Lo primero que recuerdo del 34 es que a veces comía zanahorias a la hora del recreo. Su madre las pelaba y acomodaba armoniosamente en un pequeño tupperware, que él abría desmontando con cautela las esquinas superiores. Medía la dosis exacta de fuerza como si practicara un arte dificilísimo. Pero más importante que su gusto por las zanahorias era su condición de repitente, el único del curso.
Para nosotros repetir de curso era un hecho vergonzante. En nuestras cortas vidas nunca habíamos estado cerca de esa clase de fracasos. Teníamos once o doce años, acabábamos de entrar al Instituto Nacional, el colegio más prestigioso de Chile, y nuestros expedientes eran, por tanto, intachables. Pero ahí estaba el 34: su presencia demostraba que el fracaso era posible, que era incluso llevadero, porque él lucía su estigma con naturalidad, como si estuviera, en el fondo, contento de repasar las mismas materias. Usted me es cara conocida, le decía a veces algún profesor, socarronamente, y el 34 respondía con gentileza: sí, señor, soy repitente, el único del curso. Pero estoy seguro de que este año va a ser mejor para mí.

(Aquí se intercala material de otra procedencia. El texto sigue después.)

-- ==== Sys2Proof/Machine/Step.lean ====
section
/-! DEFINITION. One step: the command at the front of the queue is taken. -/

namespace Sys2Proof.Machine

/-- The command at the front of the queue takes its effect on the part with the rest of the queue behind it. With no
command waiting the part idles (log 3). -/
def step (s : State) : Host.Outcome State Fault Refusal :=
  match s.pending with
  | [] => .next s
  | c :: rest => exec c { s with pending := rest }

/-- A command put at the front of the queue. -/
def State.before (s : State) (c : Instr) : State := { s with pending := c :: s.pending }

/-- The command that a word spells, put at the front of the queue. No row of the opcode table has bits, so no word
spells one (log 6). -/
def State.withFetchWord (s : State) (nbits w : Nat) : State :=
  match decodeTableWord nbits w with
  | some c => s.before c
  | none => s

end Sys2Proof.Machine
end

Esos primeros meses en el Instituto Nacional eran infernales. Los profesores se encargaban de decirnos una y otra vez lo difícil que era el colegio; intentaban que nos arrepintiéramos, que volviéramos al liceo de la esquina, como decían de forma despectiva, con ese tono de gárgaras que en lugar de darnos risa nos atemorizaba.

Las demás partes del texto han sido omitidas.